_Aim of the task_. Repeat only the stretch of lines below that runs from the line with "the running version" through the line with "let l := s.plat.oldChans.filter (· != c)", unaltered.

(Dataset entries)
-- ==== Sys2Proof/Machine/Ops.lean ====
section
/-! DEFINITION. The register file: the one place where registers are read and written, and the worlds of the assignable
blocks (R414). -/

namespace Sys2Proof.Machine

/-- What a register that is not listed holds. -/
def regD (n : RegName) (i j : Nat) : Nat → W64 := fun _ => BitVec.ofNat 64 (regReset n i j)

/-- The active stored value of a register. -/
def State.rd (s : State) (n : RegName) (i : Nat := 0) (j : Nat := 0) : Nat :=
  (mapGet (regD n i j) s.regs (regOff n i j)).toNat

/-- Store a register's active value. -/
def State.wr (s : State) (n : RegName) (i j v : Nat) : State :=
  { s with regs := mapSet (regD n i j) s.regs (regOff n i j) (BitVec.ofNat 64 v) }

/-- Bits [hi:lo] of a register. -/
def State.rdf (s : State) (n : RegName) (i j hi lo : Nat) : Nat := bits (s.rd n i j) hi lo

/-- Store bits [hi:lo] of a register. -/
def State.wrf (s : State) (n : RegName) (i j hi lo v : Nat) : State := s.wr n i j (setBits (s.rd n i j) hi lo v)

/-- Add to a 64-bit event counter; the counters never wrap in service (R111, R347 and the like). -/
def cntAdd (s : State) (n : RegName) (i j k : Nat) : State := s.wr n i j (satAdd (2 ^ 64 - 1) (s.rd n i j) k)

/-- Bit `k` of a bank of 64-bit registers that hold one bit per block. -/
def bankBit (s : State) (n : RegName) (k : Nat) : Bool := bit (s.rd n (k / 64) 0) (k % 64)

/-- Set bit `k` of such a bank. -/
def bankSet (s : State) (n : RegName) (k : Nat) (b : Bool) : State :=
  s.wr n (k / 64) 0 (setBit (s.rd n (k / 64) 0) (k % 64) b)

/-- 1 means secure (R414). -/
def worldOf (b : Bool) : World := if b then .s else .ns

def tileWorld (s : State) (t : Nat) : World := worldOf (bankBit s .secWorldTile t)
def ringWorld (s : State) (n : Nat) : World := worldOf (bankBit s .secWorldRing n)
def portWorld (s : State) (p : Nat) : World := worldOf (bankBit s .secWorldPort p)
def streamWorld (s : State) (n : Nat) : World := worldOf (bankBit s .secWorldStream n)
def evtWorld (s : State) (n : Nat) : World := worldOf (bankBit s .secWorldEvt n)

/-- The world of an event-controller core register (R477); `none` is Both. -/
def coreWorld (c : Nat) : Option World :=
  if c < 16 then none else if c = 17 then some .ns else some .s

/-- A versioned region (R212). -/
def getRegion (s : State) (n : Nat) : Region := mapGet (fun _ => {}) s.seq.regions n

/-- Store a versioned region. -/
def setRegion (s : State) (n : Nat) (r : Region) : State :=
  { s with seq := { s.seq with regions := mapSet (fun _ => {}) s.seq.regions n r } }

/-- Whether an access from world `w` may touch instance `i` of register `n` (R7, R9). -/
def regWorldOk (s : State) (w : World) (n : RegName) (i : Nat) : Bool :=
  match (regInfo n).world with
  | .both => true
  | .nonSecure => w == .ns
  | .secure => w == .s
  | .tile => tileWorld s i == w
  | .ring => ringWorld s i == w
  | .stream => streamWorld s i == w
  | .region => (getRegion s i).world == w
  | .source => evtWorld s i == w
  | .port => portWorld s i == w
  | .core => match coreWorld i with
    | none => true
    | some v => v == w

/-- The value waiting for its moment, if a write left one (R438). -/
def waitingVal (s : State) (n : RegName) (i j : Nat) : Option Nat :=
  (mapGet (fun _ => none) s.waiting (regOff n i j)).map BitVec.toNat

/-- Leave a written value to take effect at its moment. -/
def setWaiting (s : State) (n : RegName) (i j v : Nat) : State :=
  { s with waiting := mapSet (fun _ => none) s.waiting (regOff n i j) (some (BitVec.ofNat 64 v)) }

/-- Nothing waits for a register. -/
def clearWaiting (s : State) (n : RegName) (i j : Nat) : State :=
  { s with waiting := mapDel s.waiting (regOff n i j) }

/-- The stored value a read returns: the waiting one if there is one (R438). -/
def rdStored (s : State) (n : RegName) (i j : Nat) : Nat :=
  (waitingVal s n i j).getD (s.rd n i j)

/-- Let every waiting value whose register takes effect at moment `m` become active. -/
def applyMomentList (m : Moment) : NMap (Option W64) → State → State
  | [], s => s
  | (off, some v) :: l, s =>
    match regDecode off with
    | some (n, i, j) =>
      if (regInfo n).moment = m then applyMomentList m l (clearWaiting (s.wr n i j v.toNat) n i j)
      else applyMomentList m l s
    | none => applyMomentList m l s
  | (_, none) :: l, s => applyMomentList m l s

/-- The next step start, or the next phase: waiting values of that moment take effect. -/
def applyMoment (m : Moment) (s : State) : State := applyMomentList m s.waiting s

/-- The shadow of a world (R255): the value written there, or the active value. -/
def shadowVal (s : State) (w : World) (n : RegName) (i j : Nat) : Nat :=
  let m := match w with | .ns => s.shadNs | .s => s.shadS
  match mapGet (fun _ => none) m (regOff n i j) with
  | some v => v.toNat
  | none => s.rd n i j

/-- Write a shadow. -/
def setShadow (s : State) (w : World) (n : RegName) (i j v : Nat) : State :=
  let o := regOff n i j
  match w with
  | .ns => { s with shadNs := mapSet (fun _ => none) s.shadNs o (some (BitVec.ofNat 64 v)) }
  | .s => { s with shadS := mapSet (fun _ => none) s.shadS o (some (BitVec.ofNat 64 v)) }

/-- Some shadow of the world differs from its active value in the bits of `mask` (DIRTY and QUIESCE of R263). -/
def shadowDiffers (s : State) (w : World) (mask : RegInfo → Nat) : Bool :=
  (match w with | .ns => s.shadNs | .s => s.shadS).any fun p =>
    match p.2, regDecode p.1 with
    | some v, some (n, i, j) =>
      Nat.land (Nat.xor v.toNat (s.rd n i j)) (mask (regInfo n)) != 0
    | _, _ => false

/-- `x` with the Shadowed and Quiesce fields of `v` (R255, R256). -/
def shadowMerge (n : RegName) (x v : Nat) : Nat :=
  let m := (regInfo n).sh + (regInfo n).qu
  x - Nat.land x m + Nat.land v m

/-- The value a block uses for a shadowed register: the committed shadow once the block has passed its marker in a
transition, else the active value (R258). -/
def blockVal (s : State) (b : EpochBlock) (n : RegName) (i j : Nat) : Nat :=
  match s.seq.trans with
  | none => s.rd n i j
  | some t =>
    if t.left.contains b then s.rd n i j
    else match (mapGet (fun _ => none) (t.vals.map fun p => (p.1, some p.2)) (regOff n i j)) with
      | some v => shadowMerge n (s.rd n i j) v.toNat
      | none => s.rd n i j

/-- Change the platform's state. -/
def modPlat (s : State) (f : Plat → Plat) : State := { s with plat := f s.plat }

/-- A link enters TRAIN or RETRAIN: the SerDes component of the running manifest is in force there, and it is the running version
once no link keeps the older one (R484). -/
def serdesTakes (s : State) (n : Nat) : State :=
  let l := s.plat.oldLinks.filter (· != n)
  let v := if l.isEmpty && !s.plat.oldLinks.isEmpty then s.plat.compVer.set 5 s.plat.nextVer.1 else s.plat.compVer
  modPlat s fun p => { p with oldLinks := l, compVer := v }

/-- A channel trains: the LPDDR5X training component of the running manifest is in force there (R484). -/
def trainingTakes (s : State) (c : Nat) : State :=
  let l := s.plat.oldChans.filter (· != c)
  let v := if l.isEmpty && !s.plat.oldChans.isEmpty then s.plat.compVer.set 6 s.plat.nextVer.2 else s.plat.compVer
  modPlat s fun p => { p with oldChans := l, compVer := v }

/-- The block is being reset and quiesces: new requests to it wait (R468, R480). -/
def blockQuiesces (s : State) (kind index : Nat) : Bool :=
  s.rdf .rscBlkrst 0 0 31 29 == 5 && s.plat.blk == (kind, index)

/-- Draw a fresh free value (log 1). -/
def drawFree (s : State) : State × Nat := ({ s with freeCtr := s.freeCtr + 1 }, Config.freeNat s.freeCtr)

/-- Add an output. -/
def emit (s : State) (o : Output) : State := { s with out := s.out ++ [o] }

/-- The die of a tile (R6). -/
def tileDie (t : Nat) : Nat := 2 * (t / 48 / 16) + (t % 48) / 24

/-- Tile ID of (x, y) (R6). -/
def tileId (x y : Nat) : Nat := y * 48 + x

/-- The current shade (R444). -/
def shade (s : State) : Nat := s.rdf .pwcStatus 0 0 63 62

/-- A tile is fenced, or gated (R304, R443). -/
def tileFenced (s : State) (t : Nat) : Bool := bankBit s .mshFenceTile t
/-- A tile is test-fenced while TIL_BIST.STATE reads 2 (R497 to R499). -/
def testFenced (s : State) (t : Nat) : Bool := s.rdf .tilBist t 0 31 30 == 2
/-- A tile is out of all work: fenced, or test-fenced (R498). -/
def tileOut (s : State) (t : Nat) : Bool := tileFenced s t || testFenced s t
def rtrFenced (s : State) (t : Nat) : Bool := bankBit s .mshFenceRtr t
def tileGated (s : State) (t : Nat) : Bool := bankBit s .pwcGated t
def dieQuar (s : State) (d : Nat) : Bool := bit (s.rd .mshQuar) d

/-- The three limits of die d's TCLK point (R440): driver ceiling, power point, thermal point. -/
def pointLimits (s : State) (d : Nat) : Nat × Nat × Nat := (s.plat.ceil.getD d 0, s.plat.power, s.plat.therm.getD d 0)

/-- The slowest of the three. -/
def pointTarget (s : State) (d : Nat) : Nat := let l := pointLimits s d; max l.1 (max l.2.1 l.2.2)

/-- Which of the three limits the die (the driver's, then the power limit, where they tie). -/
def pointReason (s : State) (d : Nat) : Nat :=
  let l := pointLimits s d
  if l.2.1 ≤ l.1 && l.2.2 ≤ l.1 then 0 else if l.2.2 ≤ l.2.1 then 1 else 2

/-- The point die d runs at. -/
def curPoint (s : State) (d : Nat) : Nat := s.rdf .pwcStatus 0 0 (5 * d + 2) (5 * d)

/-- Die d takes point `v`, and shows its limit. -/
def setPointOf (s : State) (d v : Nat) : State :=
  (s.wrf .pwcStatus 0 0 (5 * d + 2) (5 * d) v).wrf .pwcStatus 0 0 (5 * d + 4) (5 * d + 3) (pointReason s d)

/-- A limit has changed: a step down acts at once, a step up waits for the regulator (R441). -/
def refreshPoints (s : State) : State :=
  (List.range 4).foldl (fun s d => setPointOf s d (max (curPoint s d) (pointTarget s d))) s

/-- Every tile ID. -/
def allTiles : List Nat := List.range 1536

/-- Tiles of a rectangle in row-major order (R300). -/
def rectTiles (x0 y0 w h : Nat) : List Nat :=
  (List.range h).flatMap fun dy => (List.range w).map fun dx => tileId (x0 + dx) (y0 + dy)

/-- A rectangle lies in the grid. -/
def rectOk (x0 y0 w h : Nat) : Bool :=
  decide (0 < w) && decide (0 < h) && decide (x0 + w ≤ 48) && decide (y0 + h ≤ 32)

end Sys2Proof.Machine
end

_Reply to the task_.
/-- A link enters TRAIN or RETRAIN: the SerDes component of the running manifest is in force there, and it is the running version
once no link keeps the older one (R484). -/
def serdesTakes (s : State) (n : Nat) : State :=
  let l := s.plat.oldLinks.filter (· != n)
  let v := if l.isEmpty && !s.plat.oldLinks.isEmpty then s.plat.compVer.set 5 s.plat.nextVer.1 else s.plat.compVer
  modPlat s fun p => { p with oldLinks := l, compVer := v }

/-- A channel trains: the LPDDR5X training component of the running manifest is in force there (R484). -/
def trainingTakes (s : State) (c : Nat) : State :=
  let l := s.plat.oldChans.filter (· != c)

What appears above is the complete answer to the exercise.